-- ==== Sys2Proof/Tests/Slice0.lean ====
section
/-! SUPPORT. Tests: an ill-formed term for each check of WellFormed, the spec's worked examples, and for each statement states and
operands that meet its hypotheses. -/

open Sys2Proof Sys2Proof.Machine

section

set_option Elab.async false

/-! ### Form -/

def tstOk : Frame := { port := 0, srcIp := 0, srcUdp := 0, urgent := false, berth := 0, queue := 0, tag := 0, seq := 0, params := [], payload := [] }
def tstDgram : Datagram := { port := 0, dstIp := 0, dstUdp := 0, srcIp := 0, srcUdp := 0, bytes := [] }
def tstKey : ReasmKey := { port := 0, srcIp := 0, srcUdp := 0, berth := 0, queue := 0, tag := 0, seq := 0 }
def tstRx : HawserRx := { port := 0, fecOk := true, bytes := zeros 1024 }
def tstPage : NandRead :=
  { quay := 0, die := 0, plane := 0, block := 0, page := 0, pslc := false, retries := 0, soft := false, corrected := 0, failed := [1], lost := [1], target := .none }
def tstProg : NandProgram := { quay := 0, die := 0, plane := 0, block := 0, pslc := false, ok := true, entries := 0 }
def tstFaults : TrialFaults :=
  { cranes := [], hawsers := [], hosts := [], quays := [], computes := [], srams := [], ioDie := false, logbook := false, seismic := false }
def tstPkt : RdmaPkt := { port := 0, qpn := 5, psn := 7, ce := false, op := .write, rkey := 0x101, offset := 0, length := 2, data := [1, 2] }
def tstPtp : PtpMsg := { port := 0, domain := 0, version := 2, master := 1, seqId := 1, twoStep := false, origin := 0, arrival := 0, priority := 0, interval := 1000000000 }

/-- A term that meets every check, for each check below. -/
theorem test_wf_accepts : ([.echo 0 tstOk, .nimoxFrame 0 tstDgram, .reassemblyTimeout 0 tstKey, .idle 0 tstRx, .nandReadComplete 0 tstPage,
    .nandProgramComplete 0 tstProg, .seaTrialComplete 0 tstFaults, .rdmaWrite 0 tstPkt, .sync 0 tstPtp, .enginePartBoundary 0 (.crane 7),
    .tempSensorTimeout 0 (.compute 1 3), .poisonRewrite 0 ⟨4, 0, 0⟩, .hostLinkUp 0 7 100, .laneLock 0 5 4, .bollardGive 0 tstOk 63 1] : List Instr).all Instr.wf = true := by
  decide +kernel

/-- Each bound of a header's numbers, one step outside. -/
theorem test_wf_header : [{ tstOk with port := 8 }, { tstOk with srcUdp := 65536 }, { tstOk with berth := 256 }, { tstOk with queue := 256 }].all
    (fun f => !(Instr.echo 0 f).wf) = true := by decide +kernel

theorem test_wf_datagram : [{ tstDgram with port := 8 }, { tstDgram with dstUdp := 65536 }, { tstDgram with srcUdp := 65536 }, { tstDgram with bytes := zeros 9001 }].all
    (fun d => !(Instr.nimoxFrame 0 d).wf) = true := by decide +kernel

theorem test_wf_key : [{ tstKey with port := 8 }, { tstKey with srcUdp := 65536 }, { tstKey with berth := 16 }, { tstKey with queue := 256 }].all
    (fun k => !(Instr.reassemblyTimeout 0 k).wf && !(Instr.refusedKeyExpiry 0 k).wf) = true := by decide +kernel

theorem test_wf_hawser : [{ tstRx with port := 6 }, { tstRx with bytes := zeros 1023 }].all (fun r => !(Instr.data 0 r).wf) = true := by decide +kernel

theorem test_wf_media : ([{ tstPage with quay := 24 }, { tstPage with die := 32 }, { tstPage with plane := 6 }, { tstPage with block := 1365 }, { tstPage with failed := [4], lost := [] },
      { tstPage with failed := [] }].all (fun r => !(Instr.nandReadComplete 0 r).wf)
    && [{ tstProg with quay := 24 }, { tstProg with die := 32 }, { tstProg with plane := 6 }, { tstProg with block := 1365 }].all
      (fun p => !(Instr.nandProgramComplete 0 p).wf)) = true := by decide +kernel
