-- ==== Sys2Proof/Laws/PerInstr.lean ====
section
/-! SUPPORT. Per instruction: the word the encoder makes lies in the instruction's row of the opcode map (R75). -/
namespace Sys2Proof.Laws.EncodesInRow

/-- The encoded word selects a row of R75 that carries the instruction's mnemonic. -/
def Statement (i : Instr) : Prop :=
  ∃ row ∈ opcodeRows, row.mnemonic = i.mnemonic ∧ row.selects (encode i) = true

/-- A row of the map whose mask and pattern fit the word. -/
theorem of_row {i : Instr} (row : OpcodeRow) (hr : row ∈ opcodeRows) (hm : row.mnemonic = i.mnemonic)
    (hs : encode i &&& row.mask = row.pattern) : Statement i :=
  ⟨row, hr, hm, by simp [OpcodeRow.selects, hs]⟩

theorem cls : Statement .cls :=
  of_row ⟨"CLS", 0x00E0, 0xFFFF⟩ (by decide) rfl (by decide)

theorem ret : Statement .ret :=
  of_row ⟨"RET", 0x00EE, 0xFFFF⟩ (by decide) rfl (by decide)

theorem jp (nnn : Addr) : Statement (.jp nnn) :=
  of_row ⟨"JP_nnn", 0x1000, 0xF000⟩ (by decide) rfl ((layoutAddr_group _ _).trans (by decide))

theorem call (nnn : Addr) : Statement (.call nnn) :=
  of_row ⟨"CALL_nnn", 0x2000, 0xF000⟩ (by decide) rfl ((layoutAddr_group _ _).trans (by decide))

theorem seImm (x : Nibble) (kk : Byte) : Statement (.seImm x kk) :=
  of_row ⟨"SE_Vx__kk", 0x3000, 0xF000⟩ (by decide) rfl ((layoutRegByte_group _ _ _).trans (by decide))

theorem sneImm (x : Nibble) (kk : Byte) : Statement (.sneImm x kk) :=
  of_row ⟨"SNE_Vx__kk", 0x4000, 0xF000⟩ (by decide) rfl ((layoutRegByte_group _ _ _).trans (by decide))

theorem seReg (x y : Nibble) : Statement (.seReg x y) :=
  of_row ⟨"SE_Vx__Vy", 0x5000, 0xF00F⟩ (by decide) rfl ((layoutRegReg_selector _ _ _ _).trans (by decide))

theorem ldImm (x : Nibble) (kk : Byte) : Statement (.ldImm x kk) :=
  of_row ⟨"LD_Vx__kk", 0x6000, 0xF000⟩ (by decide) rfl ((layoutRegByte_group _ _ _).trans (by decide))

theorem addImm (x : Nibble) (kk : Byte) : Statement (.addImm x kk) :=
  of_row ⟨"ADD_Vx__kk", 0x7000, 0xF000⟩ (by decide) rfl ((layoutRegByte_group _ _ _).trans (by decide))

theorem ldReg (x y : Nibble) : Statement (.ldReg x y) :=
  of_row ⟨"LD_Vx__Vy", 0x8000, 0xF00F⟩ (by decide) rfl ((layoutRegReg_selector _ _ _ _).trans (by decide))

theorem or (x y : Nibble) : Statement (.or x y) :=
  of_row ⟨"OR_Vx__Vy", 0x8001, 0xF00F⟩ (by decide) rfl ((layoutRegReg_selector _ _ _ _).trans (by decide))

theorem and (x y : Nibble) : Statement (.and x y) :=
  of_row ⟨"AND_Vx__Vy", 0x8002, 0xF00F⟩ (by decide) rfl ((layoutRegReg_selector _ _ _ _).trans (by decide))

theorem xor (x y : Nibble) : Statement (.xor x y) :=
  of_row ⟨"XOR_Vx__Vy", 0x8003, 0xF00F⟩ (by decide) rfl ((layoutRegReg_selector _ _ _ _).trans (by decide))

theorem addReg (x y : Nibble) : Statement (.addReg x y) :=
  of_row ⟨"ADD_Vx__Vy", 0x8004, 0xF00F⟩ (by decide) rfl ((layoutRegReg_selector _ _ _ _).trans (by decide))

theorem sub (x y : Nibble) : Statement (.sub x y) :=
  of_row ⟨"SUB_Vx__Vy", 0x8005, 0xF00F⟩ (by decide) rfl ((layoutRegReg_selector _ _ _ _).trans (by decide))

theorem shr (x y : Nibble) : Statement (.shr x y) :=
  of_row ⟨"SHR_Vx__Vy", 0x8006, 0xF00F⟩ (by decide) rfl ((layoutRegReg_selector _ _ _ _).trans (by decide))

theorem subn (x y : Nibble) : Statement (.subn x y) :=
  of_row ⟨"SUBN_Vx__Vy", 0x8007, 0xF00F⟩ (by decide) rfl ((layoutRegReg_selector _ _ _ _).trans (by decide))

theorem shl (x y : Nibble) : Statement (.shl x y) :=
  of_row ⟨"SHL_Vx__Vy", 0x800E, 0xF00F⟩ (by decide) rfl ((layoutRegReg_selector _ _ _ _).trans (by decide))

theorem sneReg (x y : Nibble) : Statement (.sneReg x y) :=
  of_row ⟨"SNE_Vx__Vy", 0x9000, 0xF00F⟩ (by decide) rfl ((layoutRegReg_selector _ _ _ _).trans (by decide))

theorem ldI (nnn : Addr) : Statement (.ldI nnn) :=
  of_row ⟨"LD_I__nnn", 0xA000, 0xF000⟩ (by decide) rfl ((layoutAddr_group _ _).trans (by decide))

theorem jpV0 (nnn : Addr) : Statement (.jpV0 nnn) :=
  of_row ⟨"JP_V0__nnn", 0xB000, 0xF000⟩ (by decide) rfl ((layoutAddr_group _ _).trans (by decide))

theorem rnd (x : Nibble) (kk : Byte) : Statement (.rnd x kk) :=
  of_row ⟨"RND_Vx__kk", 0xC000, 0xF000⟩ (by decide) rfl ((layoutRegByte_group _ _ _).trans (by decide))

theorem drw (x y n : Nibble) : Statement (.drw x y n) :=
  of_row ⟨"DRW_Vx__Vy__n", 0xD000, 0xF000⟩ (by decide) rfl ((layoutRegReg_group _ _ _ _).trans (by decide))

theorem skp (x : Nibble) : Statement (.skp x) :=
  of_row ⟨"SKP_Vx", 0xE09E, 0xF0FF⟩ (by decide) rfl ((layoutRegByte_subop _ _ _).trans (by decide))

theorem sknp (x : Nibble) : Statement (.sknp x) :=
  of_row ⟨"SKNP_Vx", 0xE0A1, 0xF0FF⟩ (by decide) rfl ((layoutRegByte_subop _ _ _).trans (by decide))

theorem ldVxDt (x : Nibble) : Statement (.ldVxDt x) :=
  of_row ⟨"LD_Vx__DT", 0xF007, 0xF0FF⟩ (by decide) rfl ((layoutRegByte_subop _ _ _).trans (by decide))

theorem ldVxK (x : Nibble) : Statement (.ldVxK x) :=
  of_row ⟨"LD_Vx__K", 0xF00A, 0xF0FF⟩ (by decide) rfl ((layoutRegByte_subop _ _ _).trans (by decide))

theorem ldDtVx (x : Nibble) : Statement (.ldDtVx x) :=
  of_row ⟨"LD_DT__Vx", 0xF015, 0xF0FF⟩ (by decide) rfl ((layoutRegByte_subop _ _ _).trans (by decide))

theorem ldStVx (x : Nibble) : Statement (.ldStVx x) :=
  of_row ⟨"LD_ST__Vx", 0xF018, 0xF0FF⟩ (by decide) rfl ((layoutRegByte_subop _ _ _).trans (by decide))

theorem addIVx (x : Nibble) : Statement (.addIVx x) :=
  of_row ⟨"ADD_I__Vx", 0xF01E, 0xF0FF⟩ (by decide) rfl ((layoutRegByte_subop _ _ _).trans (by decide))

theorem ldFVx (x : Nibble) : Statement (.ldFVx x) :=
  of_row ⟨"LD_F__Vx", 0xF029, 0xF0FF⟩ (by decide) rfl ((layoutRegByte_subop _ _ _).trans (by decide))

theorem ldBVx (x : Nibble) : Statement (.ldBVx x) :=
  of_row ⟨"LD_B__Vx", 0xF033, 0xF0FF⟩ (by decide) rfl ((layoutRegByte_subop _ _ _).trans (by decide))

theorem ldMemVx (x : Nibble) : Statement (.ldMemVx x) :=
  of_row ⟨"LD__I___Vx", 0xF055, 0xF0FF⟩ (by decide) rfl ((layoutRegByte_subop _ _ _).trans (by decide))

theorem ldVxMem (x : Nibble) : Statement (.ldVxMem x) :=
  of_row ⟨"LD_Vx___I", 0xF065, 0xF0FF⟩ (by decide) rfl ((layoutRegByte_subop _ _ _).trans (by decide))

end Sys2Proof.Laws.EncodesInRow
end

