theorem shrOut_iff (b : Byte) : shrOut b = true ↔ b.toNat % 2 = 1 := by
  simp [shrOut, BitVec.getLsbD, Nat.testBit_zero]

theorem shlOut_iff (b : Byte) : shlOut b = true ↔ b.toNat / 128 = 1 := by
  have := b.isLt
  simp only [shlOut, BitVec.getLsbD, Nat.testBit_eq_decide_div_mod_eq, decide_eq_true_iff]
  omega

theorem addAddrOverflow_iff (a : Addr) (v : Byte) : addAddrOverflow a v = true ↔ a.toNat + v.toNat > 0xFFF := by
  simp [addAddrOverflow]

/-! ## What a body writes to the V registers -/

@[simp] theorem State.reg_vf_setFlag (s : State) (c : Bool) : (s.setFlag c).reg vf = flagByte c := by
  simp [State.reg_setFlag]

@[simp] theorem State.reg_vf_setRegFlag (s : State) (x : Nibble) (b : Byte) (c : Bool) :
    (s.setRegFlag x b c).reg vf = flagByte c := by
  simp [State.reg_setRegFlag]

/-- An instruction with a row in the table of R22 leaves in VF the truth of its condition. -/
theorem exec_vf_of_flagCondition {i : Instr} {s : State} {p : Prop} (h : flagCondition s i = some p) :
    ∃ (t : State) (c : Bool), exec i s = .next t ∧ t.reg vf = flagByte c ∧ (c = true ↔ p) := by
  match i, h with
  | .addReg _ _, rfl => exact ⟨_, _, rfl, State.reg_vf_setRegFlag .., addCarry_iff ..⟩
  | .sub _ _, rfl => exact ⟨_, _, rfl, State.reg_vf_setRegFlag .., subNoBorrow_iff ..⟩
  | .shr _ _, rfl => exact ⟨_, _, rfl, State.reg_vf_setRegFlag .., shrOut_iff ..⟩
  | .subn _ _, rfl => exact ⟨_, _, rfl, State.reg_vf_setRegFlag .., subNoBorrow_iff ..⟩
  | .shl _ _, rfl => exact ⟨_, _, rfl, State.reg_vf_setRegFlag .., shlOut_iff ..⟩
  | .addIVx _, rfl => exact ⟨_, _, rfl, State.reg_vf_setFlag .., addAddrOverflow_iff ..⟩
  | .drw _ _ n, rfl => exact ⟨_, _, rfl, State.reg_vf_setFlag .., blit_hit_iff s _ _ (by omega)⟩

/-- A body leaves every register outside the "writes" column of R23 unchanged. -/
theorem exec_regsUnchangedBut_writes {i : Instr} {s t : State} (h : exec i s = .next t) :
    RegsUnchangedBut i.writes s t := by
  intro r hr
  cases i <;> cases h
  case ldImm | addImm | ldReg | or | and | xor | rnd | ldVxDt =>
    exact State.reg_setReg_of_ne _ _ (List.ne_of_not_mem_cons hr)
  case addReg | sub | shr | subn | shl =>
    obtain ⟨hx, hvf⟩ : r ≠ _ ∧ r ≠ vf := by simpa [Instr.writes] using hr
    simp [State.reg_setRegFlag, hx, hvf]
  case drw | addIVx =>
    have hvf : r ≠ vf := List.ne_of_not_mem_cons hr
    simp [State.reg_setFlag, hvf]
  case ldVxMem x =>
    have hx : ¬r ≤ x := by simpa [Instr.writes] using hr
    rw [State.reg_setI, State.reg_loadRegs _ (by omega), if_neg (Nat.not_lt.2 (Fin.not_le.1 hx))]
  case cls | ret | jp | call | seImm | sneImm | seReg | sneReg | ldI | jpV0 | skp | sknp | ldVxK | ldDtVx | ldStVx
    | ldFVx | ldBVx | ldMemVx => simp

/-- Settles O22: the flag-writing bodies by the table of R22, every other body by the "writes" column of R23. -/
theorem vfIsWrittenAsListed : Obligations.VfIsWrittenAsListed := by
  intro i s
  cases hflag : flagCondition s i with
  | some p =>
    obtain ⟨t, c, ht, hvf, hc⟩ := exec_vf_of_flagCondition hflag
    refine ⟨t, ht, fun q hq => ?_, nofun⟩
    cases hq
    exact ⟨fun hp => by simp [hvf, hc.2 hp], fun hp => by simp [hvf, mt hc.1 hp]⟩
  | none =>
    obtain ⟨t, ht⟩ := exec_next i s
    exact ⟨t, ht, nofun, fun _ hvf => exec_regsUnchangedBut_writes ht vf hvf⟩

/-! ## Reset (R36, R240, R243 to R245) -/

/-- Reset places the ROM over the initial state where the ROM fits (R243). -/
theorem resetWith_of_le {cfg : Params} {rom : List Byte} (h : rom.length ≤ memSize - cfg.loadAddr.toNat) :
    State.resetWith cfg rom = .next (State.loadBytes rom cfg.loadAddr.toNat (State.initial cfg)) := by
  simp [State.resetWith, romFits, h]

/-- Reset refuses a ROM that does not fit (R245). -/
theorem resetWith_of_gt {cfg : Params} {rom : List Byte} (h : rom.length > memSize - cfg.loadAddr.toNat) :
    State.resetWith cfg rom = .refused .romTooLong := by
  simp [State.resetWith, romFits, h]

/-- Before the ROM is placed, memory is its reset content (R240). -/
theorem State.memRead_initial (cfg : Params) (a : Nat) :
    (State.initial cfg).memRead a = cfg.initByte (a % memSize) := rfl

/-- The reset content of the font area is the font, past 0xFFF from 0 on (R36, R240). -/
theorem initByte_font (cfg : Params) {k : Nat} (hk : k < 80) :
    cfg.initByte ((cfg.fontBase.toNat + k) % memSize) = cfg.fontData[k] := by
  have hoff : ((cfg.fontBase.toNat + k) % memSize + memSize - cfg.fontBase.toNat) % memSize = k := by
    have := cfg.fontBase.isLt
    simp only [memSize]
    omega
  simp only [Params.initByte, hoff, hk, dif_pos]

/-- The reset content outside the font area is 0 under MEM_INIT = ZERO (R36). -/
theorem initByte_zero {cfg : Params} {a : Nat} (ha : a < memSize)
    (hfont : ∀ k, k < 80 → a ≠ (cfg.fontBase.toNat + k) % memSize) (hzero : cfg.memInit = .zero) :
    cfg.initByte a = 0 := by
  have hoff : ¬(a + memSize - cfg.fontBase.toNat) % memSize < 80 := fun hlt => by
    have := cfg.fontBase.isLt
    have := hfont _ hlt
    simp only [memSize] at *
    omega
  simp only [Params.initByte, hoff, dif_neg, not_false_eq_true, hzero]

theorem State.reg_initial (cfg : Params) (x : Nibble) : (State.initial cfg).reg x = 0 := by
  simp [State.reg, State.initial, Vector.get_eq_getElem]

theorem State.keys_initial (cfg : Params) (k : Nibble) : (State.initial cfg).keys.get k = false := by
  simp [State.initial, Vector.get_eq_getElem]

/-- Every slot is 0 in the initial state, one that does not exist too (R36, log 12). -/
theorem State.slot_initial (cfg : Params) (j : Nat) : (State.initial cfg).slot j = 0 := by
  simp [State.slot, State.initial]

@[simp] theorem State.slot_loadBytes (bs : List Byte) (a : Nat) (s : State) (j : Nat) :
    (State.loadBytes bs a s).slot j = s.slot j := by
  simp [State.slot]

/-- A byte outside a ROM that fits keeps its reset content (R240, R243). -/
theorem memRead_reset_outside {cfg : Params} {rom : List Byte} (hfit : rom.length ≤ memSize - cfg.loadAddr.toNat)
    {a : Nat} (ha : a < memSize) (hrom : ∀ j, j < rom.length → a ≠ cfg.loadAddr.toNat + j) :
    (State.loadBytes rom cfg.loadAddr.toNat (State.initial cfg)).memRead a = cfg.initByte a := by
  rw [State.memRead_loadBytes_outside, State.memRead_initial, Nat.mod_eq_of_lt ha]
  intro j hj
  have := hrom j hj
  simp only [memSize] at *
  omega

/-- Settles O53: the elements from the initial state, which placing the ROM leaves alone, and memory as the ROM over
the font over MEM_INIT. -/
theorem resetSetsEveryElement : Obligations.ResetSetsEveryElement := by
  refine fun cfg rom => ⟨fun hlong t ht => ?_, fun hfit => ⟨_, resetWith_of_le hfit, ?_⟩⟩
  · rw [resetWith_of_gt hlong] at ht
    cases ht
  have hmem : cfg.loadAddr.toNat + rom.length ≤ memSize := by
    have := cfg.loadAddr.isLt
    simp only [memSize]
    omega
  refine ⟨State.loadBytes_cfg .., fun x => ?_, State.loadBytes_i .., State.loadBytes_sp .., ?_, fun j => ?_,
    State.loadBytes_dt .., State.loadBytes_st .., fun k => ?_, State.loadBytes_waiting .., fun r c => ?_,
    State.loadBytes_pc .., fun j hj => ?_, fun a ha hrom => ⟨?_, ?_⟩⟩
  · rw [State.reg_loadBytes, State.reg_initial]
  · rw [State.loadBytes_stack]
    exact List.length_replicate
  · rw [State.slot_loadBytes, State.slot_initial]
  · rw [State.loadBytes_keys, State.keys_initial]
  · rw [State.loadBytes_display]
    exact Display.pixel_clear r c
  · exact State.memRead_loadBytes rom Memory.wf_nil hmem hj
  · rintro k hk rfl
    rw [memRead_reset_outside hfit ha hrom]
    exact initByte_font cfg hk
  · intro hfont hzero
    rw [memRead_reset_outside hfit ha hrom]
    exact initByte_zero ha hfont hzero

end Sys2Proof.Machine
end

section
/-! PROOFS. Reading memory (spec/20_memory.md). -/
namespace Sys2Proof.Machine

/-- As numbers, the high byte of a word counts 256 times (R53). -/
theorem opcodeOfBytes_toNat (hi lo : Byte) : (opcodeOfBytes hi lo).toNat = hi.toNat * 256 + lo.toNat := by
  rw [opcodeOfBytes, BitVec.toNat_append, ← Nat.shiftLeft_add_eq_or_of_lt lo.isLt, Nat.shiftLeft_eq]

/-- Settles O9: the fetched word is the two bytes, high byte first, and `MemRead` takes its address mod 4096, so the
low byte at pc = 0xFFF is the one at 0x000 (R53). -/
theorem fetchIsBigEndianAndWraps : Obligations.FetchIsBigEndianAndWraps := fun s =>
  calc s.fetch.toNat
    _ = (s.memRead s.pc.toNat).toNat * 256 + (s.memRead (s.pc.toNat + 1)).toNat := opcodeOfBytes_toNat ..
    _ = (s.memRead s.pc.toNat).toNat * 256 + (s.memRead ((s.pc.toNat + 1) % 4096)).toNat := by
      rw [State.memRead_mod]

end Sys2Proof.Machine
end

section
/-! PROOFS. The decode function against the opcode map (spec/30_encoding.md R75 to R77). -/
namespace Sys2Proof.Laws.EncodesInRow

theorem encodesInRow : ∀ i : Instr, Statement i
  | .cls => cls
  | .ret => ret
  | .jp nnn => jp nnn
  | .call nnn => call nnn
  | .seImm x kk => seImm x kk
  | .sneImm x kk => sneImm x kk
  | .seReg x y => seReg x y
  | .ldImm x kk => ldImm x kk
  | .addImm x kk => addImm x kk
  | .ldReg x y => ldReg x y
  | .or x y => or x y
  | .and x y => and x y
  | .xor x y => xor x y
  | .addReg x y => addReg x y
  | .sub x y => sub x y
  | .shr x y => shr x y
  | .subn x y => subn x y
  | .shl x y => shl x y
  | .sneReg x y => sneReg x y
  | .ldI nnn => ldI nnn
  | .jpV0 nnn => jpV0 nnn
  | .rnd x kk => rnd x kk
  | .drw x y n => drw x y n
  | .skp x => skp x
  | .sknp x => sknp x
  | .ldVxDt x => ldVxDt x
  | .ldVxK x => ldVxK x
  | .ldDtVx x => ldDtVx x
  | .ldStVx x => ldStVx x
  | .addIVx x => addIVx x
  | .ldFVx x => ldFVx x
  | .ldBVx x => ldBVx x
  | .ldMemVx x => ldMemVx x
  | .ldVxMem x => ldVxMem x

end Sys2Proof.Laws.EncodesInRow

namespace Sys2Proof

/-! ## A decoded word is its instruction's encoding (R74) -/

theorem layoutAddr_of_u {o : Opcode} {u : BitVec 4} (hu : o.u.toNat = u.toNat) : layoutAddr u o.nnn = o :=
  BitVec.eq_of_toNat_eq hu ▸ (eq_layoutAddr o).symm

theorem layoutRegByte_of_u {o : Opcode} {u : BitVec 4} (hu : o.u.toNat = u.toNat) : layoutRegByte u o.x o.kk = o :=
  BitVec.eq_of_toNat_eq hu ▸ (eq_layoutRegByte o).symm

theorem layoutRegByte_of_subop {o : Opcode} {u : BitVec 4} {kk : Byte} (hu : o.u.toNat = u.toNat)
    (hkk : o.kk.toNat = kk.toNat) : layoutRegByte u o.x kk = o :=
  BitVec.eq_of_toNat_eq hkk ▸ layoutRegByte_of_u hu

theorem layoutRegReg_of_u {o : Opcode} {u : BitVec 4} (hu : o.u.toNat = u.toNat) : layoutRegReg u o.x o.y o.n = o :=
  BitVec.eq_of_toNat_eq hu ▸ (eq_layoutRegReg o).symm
▬▬▬
> [Exercise prompt] Within the material above, extract exactly the lines that start at the line containing "x => ldMemVx x" and stop after the line containing "encoding (R74) -/", and only those.

> [Answer space]
  | .ldMemVx x => ldMemVx x
  | .ldVxMem x => ldVxMem x

end Sys2Proof.Laws.EncodesInRow

namespace Sys2Proof

/-! ## A decoded word is its instruction's encoding (R74) -/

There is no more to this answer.